# Was it hard?



## awayinamerica (Aug 1, 2007)

Did you find it hard to immigrate to America? Do you think there were too many regulations and too much red tape?


----------



## atlast (May 24, 2007)

At least it is possible to go to the US. The EU seems to be pretty closed, with everyone mostly moving around within its borders. And with the new countries, it will stay that way for a while.

Poland, I guess, will soon have no carpenters left!


----------



## gkloken (Aug 9, 2007)

America is one of the most complicated countries to move to.
The Embassies are one of the biggest problems.
Applying through a "reputable" legal firm inside makes it so much easier.

Unfortunately so many of the legal firms also exploit potential immigrants. 

EU countries are welcoming foreign professionals from outside the EU.


----------



## choctawmicmac (Aug 11, 2007)

I studied Immigration Law at San Francisco State.
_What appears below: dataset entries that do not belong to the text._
-- ==== Sys2Proof/Tests/Slice0.lean ====
section
/-!
SUPPORT. The model's own tests: ill-formed commands that WellFormed refuses, results that the spec's examples give, and for
every statement a state and operands that meet its hypotheses.
-/
set_option autoImplicit false

namespace Sys2Proof.Tests

open Sys2Proof Sys2Proof.Machine Sys2Proof.Statements

/-- Sheave 0 of yard 0 runs, with room before its EGRESS window. -/
def st0 : State := { State.reset with sheaves := [(0, { run := .running, stop := 1000 })] }

/-- A header of the conditional group on that Sheave, condition AL. -/
def h0 : CHdr := ⟨.sheave 0 0, .al, 0, .none⟩

/-- A header of the extended group on that Sheave, MC 00. -/
def x0 : XHdr := ⟨.sheave 0 0, .always, 0, .none⟩

/-- The same on Naris. -/
def hN : CHdr := ⟨.naris, .al, 0, .none⟩

/-- The same on Naris. -/
def xN : XHdr := ⟨.naris, .always, 0, .none⟩

theorem witness_goes : Goes h0 st0 ∧ (st0.cpu h0.ex).pend = [] := by unfold Goes; decide

theorem witness_goes_naris : Goes hN st0 ∧ (st0.cpu hN.ex).pend = [] := by unfold Goes; decide

theorem witness_goes_ext : GoesX x0 st0 ∧ GoesX xN st0 := by unfold GoesX; decide

theorem witness_pending :
    let s : State := { State.reset with sheaves := [(0, { run := .running, stop := 1000, cpu := { pend := [due 1 (.d 3 7)] } })] }
    Goes h0 s ∧ (s.cpu h0.ex).pend = [due 1 (.d 3 7)] ∧ condHolds .eq (s.cpu h0.ex).fl = false := by unfold Goes; decide

theorem witness_pairs : ((2 : Fin 16).val % 2 = 0) ∧ ((15 : Fin 16).val % 2 = 1) := by decide

theorem witness_failed_condition :
    let h : CHdr := ⟨.sheave 0 0, .eq, 0, .none⟩
    let x : XHdr := ⟨.sheave 0 0, .qm, 0, .none⟩
    st0.canIssue (.sheave 0 0) = true ∧ st0.fetchFault (.sheave 0 0) (st0.cpu (.sheave 0 0)).pc = none
    ∧ condOf (.tli h 1 2 3) = some (h, 4) ∧ condHolds h.cond (st0.cpu h.ex).fl = false ∧ (Instr.tli h 1 2 3).wf = true
    ∧ extOf (.eret x) = some (x, 3) ∧ mcHolds x.mc (st0.cpu x.ex).fl = false ∧ (Instr.eret x).wf = true := by decide

theorem witness_sealed :
    let c : Cpu := { q := Vector.replicate 4 { sealed := true }, a := Vector.replicate 8 0xF10010 }
    let s : State := { State.reset with sheaves := [(0, { run := .running, stop := 1000, cpu := c })], naris := { cpu := c } }
    Goes h0 s ∧ Goes hN s ∧ GoesX x0 s ∧ ((s.cpu h0.ex).qr 1).sealed = true ∧ ((s.cpu hN.ex).qr 3).sealed = true
    ∧ ((s.cpu x0.ex).ar 0).toNat % 4 = 0 ∧ ((s.cpu x0.ex).ar 0).toNat + 4 * (0 : BitVec 12).toNat = 0xF10010 := by
  unfold Goes GoesX; decide

/-- An item that slot 0 of yard 0 runs. -/
def item0 : Item := { id := 0, part := 1, ring := 0, index := 0, desc := [], cls := 1, f := 0, place := .running 0 false }

theorem witness_fault :
    let c : Cpu := { d := Vector.replicate 16 2 }
    let s : State := { State.reset with
      sheaves := [(0, { run := .running, stop := 1000, cpu := c })], naris := { cpu := c }, adm := { items := [item0] } }
    GoesX x0 s ∧ GoesX xN s ∧ ((s.cpu x0.ex).dr 0).toNat % 4 ≠ 0 ∧ s.item (s.sheave 0 0).item = some item0 ∧ item0.sfault = none := by
  unfold GoesX; decide

theorem witness_branch :
    GoesX x0 st0 ∧ (st0.cpu x0.ex).pend = [] ∧ ((st0.cpu x0.ex).dr 3).toNat % 4 = 0 := by unfold GoesX; decide

theorem witness_unsealed : Goes h0 st0 ∧ ((st0.cpu h0.ex).qr 0).sealed = false ∧ ((st0.cpu h0.ex).qr 3).sealed = false := by
  unfold Goes; decide

/-- Its slot entry. -/
def ent0 : SlotEnt := { lsheave := 0, cls := 1, start := 0, stop := 5000, bufA := 0, bufB := 16, resv := [] }

/-- Its class entry. -/
def cls0 : ClassEnt where
  carry := true
  input := true
  output := true
  carryLimit := 1
  defDeadline := 4
  entry := 0
  bufLen := 16
  maxIn := 512
  maxOut := 512
  cycles := 100
  service := 0

/-- A rig whose slot 0 of yard 0 runs class 1. -/
def rig0 : Rig := { rigId := 1, version := 1, slots := [(0, some ent0)], classes := [(1, some cls0)] }

/-- Sheave 0 of yard 0 runs item 0 under that rig. -/
def stRun (c : Cpu) : State :=
  { State.reset with
    sheaves := [(0, { run := .running, stop := 1000, cpu := c })], adm := { items := [item0] }, rig := { eff := some rig0 } }

theorem witness_post : GoesX x0 (stRun {}) ∧ (stRun {}).item ((stRun {}).sheave 0 0).item = some item0
    ∧ ((stRun {}).classEnt item0.cls).map ClassEnt.carry = some true := by unfold GoesX; decide

/-- A run whose address registers hold `a`. -/
def stAt (a : Word) : State := stRun { a := Vector.replicate 8 a }

theorem witness_load_dram : Goes h0 (stAt 0x10000) ∧ SheaveReads (stAt 0x10000) 0 0 0x10000 16 1 (SMap.bytes [] 0 16) := by
  unfold Goes SheaveReads OwnBytes; exact ⟨by decide, Or.inl (Or.inl (by decide))⟩

theorem witness_load_buffer : Goes h0 (stAt 0x1003F0) ∧ SheaveReads (stAt 0x1003F0) 0 0 0x1003F0 16 3 (yardSees (stAt 0x1003F0) 0 0 0x1003F0 16) := by
  unfold Goes SheaveReads OwnBytes
  exact ⟨by decide, Or.inl (Or.inr ⟨item0, ent0, cls0, false, by decide, by decide, by decide, by decide, by decide, by decide, by decide, rfl, rfl⟩)⟩

theorem witness_load_tables :
    let s := { stAt 0x110000 with rig := { eff := some { rig0 with tables := [{ kind := 1, yard := 0, off := 0x10000, data := List.replicate 16 1 }] } } }
    SheaveReads s 0 0 0x110000 16 3 (yardSees s 0 0 0x110000 16) := by
  unfold SheaveReads
  exact Or.inr ⟨item0, _, _, by decide, rfl, List.mem_singleton.mpr rfl, by decide, by decide, by decide, by decide, rfl, rfl⟩

theorem witness_load_naris : Goes hN { State.reset with naris := { cpu := { a := Vector.replicate 8 0x1003FFF0 } } } := by
  unfold Goes; decide

theorem witness_load_window :
    Goes h0 (stAt 0x100400) ∧ (stAt 0x100400).inBuffer item0 0x400 = false ∧ (stAt 0x100400).inTables 0 0x400 = false := by
  unfold Goes; decide

theorem witness_store :
    Goes h0 (stAt 0x1003F0) ∧ ((stAt 0x1003F0).cpu h0.ex).pend = [] ∧ (((stAt 0x1003F0).cpu h0.ex).qr 0).sealed = false
    ∧ (∀ f ∈ (stAt 0x1003F0).flights, f.src = none) ∧ (stAt 0x1003F0).item ((stAt 0x1003F0).sheave 0 0).item = some item0
    ∧ item0.place = .running ((stAt 0x1003F0).sheave 0 0).slot false := by
  unfold Goes; decide

theorem witness_tli : Goes h0 (stAt 0x17FF8) ∧ ((stAt 0x17FF8).cpu h0.ex).pend = [] ∧ 0x17FF8 % 4 = 0 ∧ 0x17FF8 + 4 * (0 + 2) = 0x18000 := by
  unfold Goes; decide

theorem witness_naris : GoesX xN State.reset ∧ (State.reset.cpu xN.ex).pend = [] ∧ State.reset.naris.irq = false
    ∧ State.reset.witness.wired = [] ∧ State.reset.naris.status % 2 = 0
    ∧ ({ State.reset with naris := { status := 1 } } : State).naris.status % 2 = 1 := by unfold GoesX; decide

theorem witness_ports :
    PortGoes x0 0 0 (stAt 0xF00000) ∧ (((stAt 0xF00000).cpu x0.ex).ar 0).toNat % 4 = 0
    ∧ (stAt 0xF00000).rillRefuses (256 + (0 : Fin 64).val) = false
    ∧ (stAt 0xF00000).item ((stAt 0xF00000).sheave 0 0).item = some item0 := by
  unfold PortGoes GoesX; decide

theorem witness_port_registers :
    (∀ o, portReg 0xF00010 = some (.stD o) → o = 0x10) ∧ (portReg 0xF50000).isSome = true ∧ (portReg 0xF00004).isNone = true := by
  refine ⟨?_, by decide, by decide⟩
  intro o h; simp [portReg, cipherReg] at h; exact h.symm

/-- A rig whose slot 0 of yard 0 has a window of every kind over the whole frame. -/
def rigW : Rig :=
  { rig0 with slots := [(0, some { ent0 with resv := (List.range 7).map fun k => { kind := k, first := 0, countM1 := 31, start := if k = 6 then 4000 else 0, stop := 4000 } })] }

/-- Sheave 0 of yard 0 runs item 0 in that rig with port registers `p`; the wire rills, yard rill 0 and the rill of partition 1 serve. -/
def stPort (p : PortIf) : State :=
  { State.reset with
    sheaves := [(0, { run := .running, stop := 1000, port := p })], adm := { items := [item0] }, rig := { eff := some rigW }
    spring := { rills := [(1, { seeded := true }), (256, { seeded := true }), (320, { seeded := true }), (321, { seeded := true })] } }

/-- An AES-128 key of a usage. -/
def key0 (use : Nat) : Acc := { sealed := true, key := true, alg := .aes, len := 16, usage := some use }

/-- A port whose pair 0 has that key staged. -/
def portK (use : Nat) : PortIf := { q := [(0, key0 use)] }

theorem witness_cipher :
    PortGoes x0 0 0 (stPort (portK 3)) ∧ AesKey (((stPort (portK 3)).sheave 0 0).port.acc 0) 3 ∧ PairReady (stPort (portK 3)) 0 0 0 12 := by
  unfold PortGoes GoesX AesKey PairReady; decide

theorem witness_cipher_misuse :
    PortGoes x0 0 0 (stPort {}) ∧ PairReady (stPort {}) 0 0 0 12 ∧ (((stPort {}).sheave 0 0).port.acc 0).key = false := by
  unfold PortGoes GoesX PairReady; decide

/-- An operation in flight whose result is accepted at cycle 100. -/
def flight0 (kind : UnitKind) : Flight := { kind := kind, logic := 0, tag := (stPort {}).tagOf 0 0, start := 80, stop := 90, r := 100 }

theorem witness_cipher_result :
    let s := { stPort {} with flights := [flight0 .cipher] }
    ComesFirst (flight0 .cipher) [flight0 .keccak] ∧ s.accepts (flight0 .cipher).tag (flight0 .cipher).r = true
    ∧ ((s.item (flight0 .cipher).tag.item).map fun i => i.spoiled.contains (0 : Fin 32).val) = some false
    ∧ s.accepts (flight0 .cipher).tag 4000 = false := by unfold ComesFirst; decide

theorem witness_mac :
    PortGoes x0 0 0 (stPort (portK 2)) ∧ MacKey (((stPort (portK 2)).sheave 0 0).port.acc 0) ∧ PairReady (stPort (portK 2)) 0 0 0 12 := by
  unfold PortGoes GoesX MacKey PairReady; decide

theorem witness_pin :
    let p : PortIf := { q := [(0x10030, { val := bytesQuad [0x04, 0x12, 0x34, 0xFF, 0xFF, 0xFF, 0xFF, 0xFF] }),
      (0x10040, { sealed := true, key := true, alg := .tdes, len := 16, usage := some 3 })] }
    let s := stPort p
    PortGoes x0 0 0 s ∧ PairReady s 0 0 0 50 ∧ ((s.sheave 0 0).port.acc 0x10040).alg = .tdes ∧ (s.sheave 0 0).port.word 0x10000 % 256 = 0
    ∧ pinOf 0 (xorBytes ((quadBytes ((s.sheave 0 0).port.acc 0x10030).val).take 8) ((quadBytes ((s.sheave 0 0).port.acc 0x10010).val).take 8))
      = some [1, 2, 3, 4] := by
  unfold PortGoes GoesX PairReady; decide

theorem witness_hash :
    let p : PortIf := { w := [(0x20010, 0x17FFF), (0x20020, 1)] }
    PortGoes x0 0 0 (stPort p) ∧ (stPort p).window ((stPort p).sheave 0 0).slot 1 0 1 0 24 = true
    ∧ ((stPort p).sheave 0 0).port.word 0x20020 = 1 := by
  unfold PortGoes GoesX; decide

theorem witness_final : (finalOf 8 55 [] 0).map (fun e => e.2.1) = some 64 ∧ (finalOf 8 56 [] 0).map (fun e => e.2.1) = some 128
    ∧ (finalOf 0 135 [] 0).map (fun e => e.2.1) = some 24 ∧ (finalOf 0 136 [] 0).map (fun e => e.2.1) = some 48 := by
  refine ⟨rfl, rfl, rfl, rfl⟩

theorem witness_hmac :
    let p : PortIf := { w := [(0x20000, 0x10)], q := [(0x20030, { sealed := true, key := true, alg := .hmac, len := 32, usage := some 2 })] }
    PortGoes x0 0 0 (stPort p) ∧ ((stPort p).sheave 0 0).port.word 0x20000 = 0x10 ∧ (stPort p).rillServes 320 = true
    ∧ (stPort p).window ((stPort p).sheave 0 0).slot 1 0 1 0 (24 * (0 / 136 + 4)) = true := by
  unfold PortGoes GoesX; decide

theorem witness_hash_result :
    let f := { flight0 .keccak with q := digestQ (hashBase false 0) (List.replicate 32 7) }
    let s := { stPort {} with flights := [f] }
    s.accepts f.tag f.r = true ∧ f.latch = [] ∧ s.item f.tag.item = some item0 ∧ 95 < s.egressAt f.tag.slot
    ∧ SMap.get [] (s.pool 1).faultFrames (f.phys.headD 0) = [] := by decide

theorem witness_ghash :
    let p : PortIf := { ghLast := some 5, cvu := [{ r := 20, val := 3, w := 32, sec := false }], dataq := some {} }
    let s := (stPort p).setCpu (.sheave 0 0) { cyc := 18 }
    PortGoes x0 0 0 s ∧ ((s.cpu x0.ex).qr 0).sealed = false ∧ ((s.sheave 0 0).port).ghLast = some 5 ∧ 5 + 13 ≤ (s.cpu x0.ex).cyc
    ∧ (s.sheave 0 0).port.word 0x60020 = 0 := by
  unfold PortGoes GoesX; decide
In only one semester I got the impression that it is COMPLICATED as hell! It's only slightly less complicated if you are from Canada or Mexico. 

It's so complicated, I can see why people sneak in illegally. Getting here legally takes too long and costs too much. Especially with all the crack-downs lately of what they can and can't do from abroad in the Embassies. 

For instance: where I am, the US Consulate can NOT issue replacement Social Security Cards. I have to send the application in, over and over again, to the nearest Border Town's Social Security Field Office. It would actually be easier to deal with the US Consulate because for the simple fact that I could get them to understand that I am abroad and of course I have no current US I.D. left to give them! They would not expect any of the States to send me a replacement, updated drivers' license while I am not there in person. However, the closest local SSA field office, does in fact seem to be under that impression....! 

These things are getting so complicated these days that it is actually understandable why people just buy documents on the street or on the black market and sneak in!


----------



## synthia (Apr 18, 2007)

Why can't you use your passport as ID? And they really can't make you send in your driver's license, if you had one (that's why it is good to live in Florida where you only get a new license every seven years or so), because you have to have it with you when you drive.

Would they accept a birth certificate? 

Or have we managed to make things so complicated that it will become impossible to be an ex-pat?


----------



## gkloken (Aug 9, 2007)

choctawmicmac said:


> I studied Immigration Law at San Francisco State. In only one semester I got the impression that it is COMPLICATED as hell! It's only slightly less complicated if you are from Canada or Mexico.
> 
> It's so complicated, I can see why people sneak in illegally. Getting here legally takes too long and costs too much. Especially with all the crack-downs lately of what they can and can't do from abroad in the Embassies.
> 
> ...


Did you know you can now apply online for the renewal of your drivers license , provided you have someone that can receive it by mail and forward it to you in Canada with UPS or some courier.?


----------